Collection about Rich Hickey's Works - tosh
https://github.com/tallesl/Rich-Hickey-fanclub/blob/master/README.md
======
tosh
Just attended ClojureD in Berlin today. Never saw so many Clojure people in
one place.

Woah moment: Question to the audience was “who is using Clojure at work?”
almost all hands went up immediately. Couldn’t believe my eyes.

Great talks from thoughtful to inspiring, super nice speakers, organizers,
sponsors and audience. Reminded me of the openness & enthusiasm of the Ruby
community many years ago.

Many talks had references to talks or concepts by Rich Hickey (& the sources
he points to). The atmosphere was a melange of academic research & insight
combined with hacker/maker spirit. The joy of building cool stuff.

If you are dabbling in Clojure or are just intrigued by it (e.g. through talks
you’ve seen or things you’ve read):

See if you can make it to one of the Clojure conferences (big or micro) or
whether there is a local group nearby (meetups, Clojure Bridge, …).

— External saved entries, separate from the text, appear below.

-- ==== Sys2Proof/Tests/Slice0.lean ====
section
/-! SUPPORT. Tests. The words are written out field by field from the formats of 30_encoding.md R94 and R111; the
effects are the vectors of 95_test_vectors.md (its section numbers are given), or worked by hand from the rule
named. Last stand the witnesses for the hypotheses of the obligations. -/

namespace Sys2Proof.Machine

/-! ## Which terms are well formed -/

theorem test_wellFormed_undefinedArm_refused : Instr.wellFormed (.undefinedArm .al 0x3A00009#28) = false := by decide

theorem test_wellFormed_undefinedArm : Instr.wellFormed (.undefinedArm .al 0x7F000F0#28) = true := by decide

theorem test_wellFormed_tUndefined_refused : Instr.wellFormed (.tUndefined 0xD100#16) = false := by decide

theorem test_wellFormed_tUndefined : Instr.wellFormed (.tUndefined 0xDE00#16) = true := by decide

/-! ## Decoding, one word and more per constructor (R94, R95, R111) -/

/-- A word of the 32-bit set and an instruction name each other. -/
abbrev ArmPair (p : Word × Instr) : Prop :=
  decodeTableWord 32 p.1.toNat = some p.2 ∧ encode p.2 = .arm p.1 ∧ p.2.wellFormed = true

/-- A halfword of the 16-bit set and an instruction name each other. -/
abbrev ThumbPair (p : Half × Instr) : Prop :=
  decodeTableWord 16 p.1.toNat = some p.2 ∧ encode p.2 = .thumb p.1 ∧ p.2.wellFormed = true

/-- Logical operations and moves, in the three operand forms (DP-imm, DP-reg-imm, DP-reg-reg). -/
theorem test_decode_logical : ∀ p ∈ [
    (0b0001_000_0000_1_0011_0100_00101_00_0_0110#32, Instr.and .ne true 3 4 (.regImm 6 .lsl 5)),
    (0b0010_000_0001_0_1001_1010_1011_0_01_1_1100#32, .eor .cs false 9 10 (.regReg 12 .lsr 11)),
    (0b0011_001_1100_1_0111_1000_0101_11001010#32, .orr .cc true 7 8 (.imm 5 0xCA#8)),
    (0b0100_000_1101_0_0000_1110_11111_11_0_0001#32, .mov .mi false 0 14 (.regImm 1 .ror 31)),
    (0b0101_000_1110_1_0001_0010_0011_0_10_1_0100#32, .bic .pl true 1 2 (.regReg 4 .asr 3)),
    (0b0110_001_1111_0_1111_0101_1110_00000001#32, .mvn .vs false 15 5 (.imm 14 1#8))],
  ArmPair p := by decide

theorem test_decode_arithmetic : ∀ p ∈ [
    (0b0111_000_0010_1_1101_1111_00001_10_0_1110#32, Instr.sub .vc true 13 15 (.regImm 14 .asr 1)),
    (0b1000_001_0011_0_0110_0111_0000_11111111#32, .rsb .hi false 6 7 (.imm 0 0xFF#8)),
    (0b1001_000_0100_1_1000_1001_1010_0_11_1_1011#32, .add .ls true 8 9 (.regReg 11 .ror 10)),
    (0b1010_000_0101_0_0001_0010_10000_01_0_0011#32, .adc .ge false 1 2 (.regImm 3 .lsr 16)),
    (0b1011_001_0110_1_0100_0101_1000_10000001#32, .sbc .lt true 4 5 (.imm 8 0x81#8)),
    (0b1100_000_0111_0_1010_1011_0001_0_00_1_0010#32, .rsc .gt false 10 11 (.regReg 2 .lsl 1))],
  ArmPair p := by decide

/-- The compares always have S = 1; Rd is ignored and may hold any value (R95). -/
theorem test_decode_compare : ∀ p ∈ [
    (0b1101_001_1000_1_0010_0000_0011_00000101#32, Instr.tst .le 2 0 (.imm 3 5#8)),
    (0b1110_000_1001_1_0011_1111_00010_00_0_0100#32, .teq .al 3 15 (.regImm 4 .lsl 2)),
    (0b1111_000_1010_1_0101_0000_0110_0_01_1_0111#32, .cmp .nv 5 0 (.regReg 7 .lsr 6)),
    (0b0000_001_1011_1_1000_0001_0000_00001111#32, .cmn .eq 8 1 (.imm 0 15#8))],
  ArmPair p := by decide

People will be enthusiastic to meet you. Newbies more than welcome.

There is also a slack
([https://clojurians.slack.com](https://clojurians.slack.com)), a discord
([https://discordapp.com/invite/v9QMy9D](https://discordapp.com/invite/v9QMy9D)),
a forum ([https://clojureverse.org/](https://clojureverse.org/)) and a
subreddit
([https://www.reddit.com/r/Clojure](https://www.reddit.com/r/Clojure)) where
you can drop by.

------
TomLisankie
Woo hoo